Verfahren zur Herstellung eines PNA-Chips nach Anspruch 10, welches die Schritte umfasst: Aufbringen einer wässrigen Lösung einer Vielzahl von PNA-Fragmenten, die in einem wässrigen Medium gelöst oder dispergiert sind, auf einen festen Träger, um die PNA-Fragmente an dem festen Träger zu befestigen; und Aufbringen einer wässrigen Lösung kurzkettiger Abstandhaltermoleküle, die verglichen mit der Länge der PNA-Fragmente kurz sind und die jeweils an einem Ende eine hydrophile Gruppierung aufweisen und an dem anderen Ende eine reaktive Gruppierung zum Befestigen an dem festen Träger, auf den festen Träger, der darauf die befestigten PNA-Fragmente aufweist.
Verfahren zur quantitativen Analyse eines Nucleinsäurefragments, das in einer Probenflüssigkeit enthalten ist, welches komplementär zu den PNA-Fragmenten des PNA-Chips nach Anspruch 11 ist, welches die Schritte umfasst: Einstellen der Konzentration des Nucleinsäurefragments in der Probenflüssigkeit, so dass ein Tropfen der Probenflüssigkeit, der auf den PNA-Chip aufgebracht wird, 10^–20–10^–16 Mol des Nucleinsäurefragments pro 1 mm² der Oberfläche des elektrisch leitenden Trägermaterials des PNA-Chips enthalten sollte; In-Kontakt-Bringen der Probenflüssigkeit, bei der die Nucleinsäurekonzentration eingestellt wurde, mit dem PNA-Chip, wobei das Nucleinsäuremolekül mit dem PNA-Fragment auf dem PNA-Chip hybridisiert; In-Kontakt-Bringen eines elektrochemisch aktiven Moleküls mit dem Nucleinsäuremolekül-PNA-Fragment-hybrid, wobei sich das elektrochemisch aktive Molekül an die hybridisierte Nucleinsäure und das PNA-Fragment anlagert; Anlegen eines Potenzials an den PNA-Chip; und Messen eines elektrischen Stroms, der von dem oder zu dem elektrisch leitenden Trägermaterial durch das angelagerte elektrochemisch aktive Molekül fließt.

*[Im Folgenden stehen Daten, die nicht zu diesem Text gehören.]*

-- ==== Sys2Proof/Tests/Slice0.lean ====
section
/-! SUPPORT. The model's own tests. Expected values come from spec/95_test_vectors.md (the vector is named in each comment) or from
the rule named; none comes from running the model. The last part shows, for every statement that has hypotheses, a state and
operands that meet them. -/

namespace Sys2Proof.Tests

open Sys2Proof Sys2Proof.Machine

/-! ### WellFormed: an ill-formed term for each check -/

/-- R70, R71: a reserved bit is set. -/
theorem test_wf_reserved : Fields.wellFormed { opFields 0x10 with reserved := 1 } .am = false := by decide

/-- R71, R72: format N frees no field. -/
theorem test_wf_format_n : Fields.wellFormed { opFields 0x00 with a := true } .n = false ∧
    Fields.wellFormed { opFields 0x00 with ext := true } .n = false := by decide

/-- R71, R72: format A frees only `a`. -/
theorem test_wf_format_a : Fields.wellFormed { slotFields 0x11 1 with b := true } .a = false ∧
    Fields.wellFormed { slotFields 0x11 1 with brs := true } .a = false := by decide

/-- R71, R72: format AB frees `a` and `b`. -/
theorem test_wf_format_ab : Fields.wellFormed { slotFields 0x17 1 with ext := true } .ab = false ∧
    Fields.wellFormed { slotFields 0x17 1 with fd := true } .ab = false := by decide

/-- R71, R72: format AM frees `a` and `ext`. -/
theorem test_wf_format_am : Fields.wellFormed { slotFields 0x10 0 with fd := true } .am = false ∧
    Fields.wellFormed { slotFields 0x10 0 with b := true } .am = false := by decide

/-- R71, R72: format AMF frees all but `b`. -/
theorem test_wf_format_amf : Fields.wellFormed { slotFields 0x20 0 with b := true } .amf = false := by decide

/-- R8: a mask without a bit, a mask with two bits, and each pair of equal masks. -/
theorem test_wf_masks : FlagMasks.wellFormed { ext := 0, fd := 4, brs := 8 } = false ∧
    FlagMasks.wellFormed { ext := 2, fd := 5, brs := 8 } = false ∧
    FlagMasks.wellFormed { ext := 2, fd := 4, brs := 0xFF } = false ∧
    FlagMasks.wellFormed { ext := 2, fd := 2, brs := 8 } = false ∧
    FlagMasks.wellFormed { ext := 2, fd := 4, brs := 2 } = false ∧
    FlagMasks.wellFormed { ext := 2, fd := 4, brs := 4 } = false ∧
    FlagMasks.wellFormed { ext := 0x80, fd := 0x01, brs := 0x40 } = true := by decide

/-! ### Decoding: every constructor's word, bit by bit as R70 and R73 give it
(reserved 31:13, then brs, fd, ext, b, a, then the opcode) -/

theorem test_decode_misc_dlc_timing :
    decode 0b0000000000000000000_00000_00000000 = .ok .nop ∧
    decode 0b0000000000000000000_00000_00110000 = .ok .dlcenc ∧
    decode 0b0000000000000000000_00000_00110001 = .ok .dlcdec ∧
    decode 0b0000000000000000000_00000_01000000 = .ok .btnew ∧
    decode 0b0000000000000000000_00000_01000001 = .ok .btenc ∧
    decode 0b0000000000000000000_00000_01001000 = .ok .fbtnew ∧
    decode 0b0000000000000000000_00000_01001001 = .ok .fbtenc := by decide
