-- ==== Sys2Proof/Machine/Flags.lean ====
section
/-! DEFINITION. The three flags of `10_state.md` rule R51: `RD.err`, `BLK.err` and `FD.err_flag`. `RD.err` is set in
NORMALISE and cleared in RD_INIT (`RangeDecoder.lean`); `FD.err_flag` is set by the abort and cleared by the frame start
(`Ops.lean`). -/

namespace Sys2Proof.Machine

/-- `BLK.err <- true` (rule R205). -/
def setBlkErr (s : State) : State := { s with scratch := { s.scratch with blkErr := true } }

/-- `BLK.err <- false` (rule R243). -/
def clearBlkErr (s : State) : State := { s with scratch := { s.scratch with blkErr := false } }

/-- What ERROR_CHECK finds (rules R245, R265): `RD.err` is tested first. -/
def pendingAbort (s : State) : Option AbortKind :=
  if s.rd.err then some .truncatedInput
  else if s.scratch.blkErr then some .malformedBlock
  else none

end Sys2Proof.Machine
end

Kit zum Durchführen einer quantitativen Analyse eines Nucleinsäurefragments, das in einer Probenflüssigkeit enthalten ist, welches komplementär zu den PNA-Fragmenten des PNA-Chips nach Anspruch 11 ist, welcher den PNA-Chip nach Anspruch 11 und ein elektrochemisch aktives Molekül, das sich an ein Nucleinsäuremolekül-PNA-Fragment-Hybrid anlagern kann, umfasst.